Securities and Exchange Commission Expands Definition of Accredited Investor

            The Securities and Exchange Commission (SEC) recently updated and expanded the definition of an ‘accredited investor.’  The old definition used a bright-line test based on net worth and income to determine whether an individual qualified as an accredited investor and enumerated specific types of entities that qualified as accredited investors.  The new definition expands the categories of individuals and entities that qualify as accredited investors to include certain investors who have demonstrated financial sophistication irrespective of their wealth.
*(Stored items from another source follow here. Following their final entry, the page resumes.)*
/-- Step (c): the leaves are cleared and their frames' shoot-down begins. None while a table that says which they are is
not ready (23 R347). -/
def startShootdown (s : State) (c : Context) (r : Revocation) : Option State :=
  (revokedLeaves s c r).bind (fun ls => (gatherAll (framesOf s c) ls).map
    (shootLeaves (s.count 0x106 (revocationMeets s c r)) c r ls))

/-- One step of the enforcement of a revocation: its tasks are marked for pre-emption, and once they have drained it is
carried out, or its shoot-down begins. -/
def enforce (s : State) (id : Nat) (r : Revocation) : State :=
  let s1 := if r.phase = 0 then modRevocation s id r (fun r => { r with phase := 1, deadline := s.ns }) else s
  let r1 := if r.phase = 0 then { r with phase := 1, deadline := s.ns } else r
  let c := s1.ctxAt id
  if r1.phase = 2 || !(drained s1 c r1) then s1
  else if r.item = 3 || r.item = 4 then (startShootdown s1 c r1).getD s1
  else (finishRevocation s1 id r1).getD s1

/-- The pending revocation that an event names. -/
def revocationOf (s : State) (ctx n : Nat) : Option Revocation := (s.ctxAt ctx).revs[n]?

/-- REVOCATION_ENFORCE: the child has given up what is revoked, or the enforcement under way goes on. -/
def execRevocationEnforce (ctx n : Nat) (s : State) : Out :=
  match revocationOf s ctx n with
  | none => .fault .noSuchAgent
  | some r => .next (if r.phase ≠ 0 || givenUp s (s.ctxAt ctx) r then enforce s ctx r else s)

/-- REVOCATION_GRACE_EXPIRY: the grace interval has ended. -/
def execRevocationGraceExpiry (ctx n : Nat) (s : State) : Out :=
  match revocationOf s ctx n with
  | none => .fault .noSuchAgent
  | some r => .next (if r.phase = 0 && r.deadline ≤ s.ns then enforce s ctx r else s)

/-- The revocations in their shoot-down. -/
def shootingRevs (s : State) : List (Nat × Revocation) :=
  s.ctxs.flatMap (fun c => (c.2.revs.filter (fun r => r.phase == 2)).map (fun r => (c.1, r)))

/-- SHOOT_DOWN_COMPLETE: every shoot-down in progress completes, and the revocations that waited for it. -/
def execShootDownComplete (s : State) : Out :=
  let t := s.shoot.foldl (fun s x => dropTlb (settleShot s x) x) { s with shoot := [] }
  match (shootingRevs s).foldl (fun t r => t.bind (fun t => finishRevocation t r.1 r.2)) (some t) with
  | some t => .next t
  | none => .next s

/-! ## Destroying a context (04 R62; 02 R21) -/

/-- The lowest crew placed and not completed, or the first not placed (02 R21). -/
def firstUnfinished (l : Launch) (running : List Crew) : Nat :=
  (running.map (·.index) ++ l.saved.map (·.index)).foldl min l.nextCrew

/-- A slice end's or a stop's crews have ended, and the position is still to be written. -/
def Launch.drained (l : Launch) (running : List Crew) : Bool :=
  (l.mode == .draining || l.mode == .stopping) && running.isEmpty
The accredited investor definition is a fundamental element of the exemptions from registration under securities laws.  The central function of registration under the securities laws is to protect investors by requiring companies to make extensive disclosures.  Since compliance with registration can be very costly, there are exemptions to registration when an offering is limited to investors who presumptively understand the risks of investments, i.e., accredited investors.  It presumes that accredited investors can fend for themselves in making decisions about the investment opportunity.

Accredited investors have greater access to investment opportunities in private markets than non-accredited investors.  Examples of these investment opportunities include high-growth stage companies, hedge funds, private equity funds, and venture capital funds.  According to the SEC, the amendments to the accredited investor definition will:

  • add new categories of natural persons that qualify as accredited investors based on certain professional certifications or designations or other credentials, or with respect to investments in a private fund, as a “knowledgeable employee” of the private fund;
  • add certain entity types to the current list of entities that qualify as accredited investors and a new category for any entity with “investments,” as defined in Rule 2a51-1(b) under the Investment Company Act, in excess of $5 million and that was not formed for the specific purpose of investing in the securities offered;
  • add family offices with at least $5 million in assets under management and their family clients to the definition;
  • add the term “spousal equivalent” to the definition, so that spousal equivalents may pool their finances for the purpose of qualifying as accredited investors; and
  • codify certain staff interpretive positions that relate to the accredited investor definition.

See Amending the “Accredited Investor” Definition, Release Nos. 33-10824; 34-89669 (Aug. 26, 2020).  The SEC also expanded the list of entities that are eligible to qualify as qualified institutional buyers.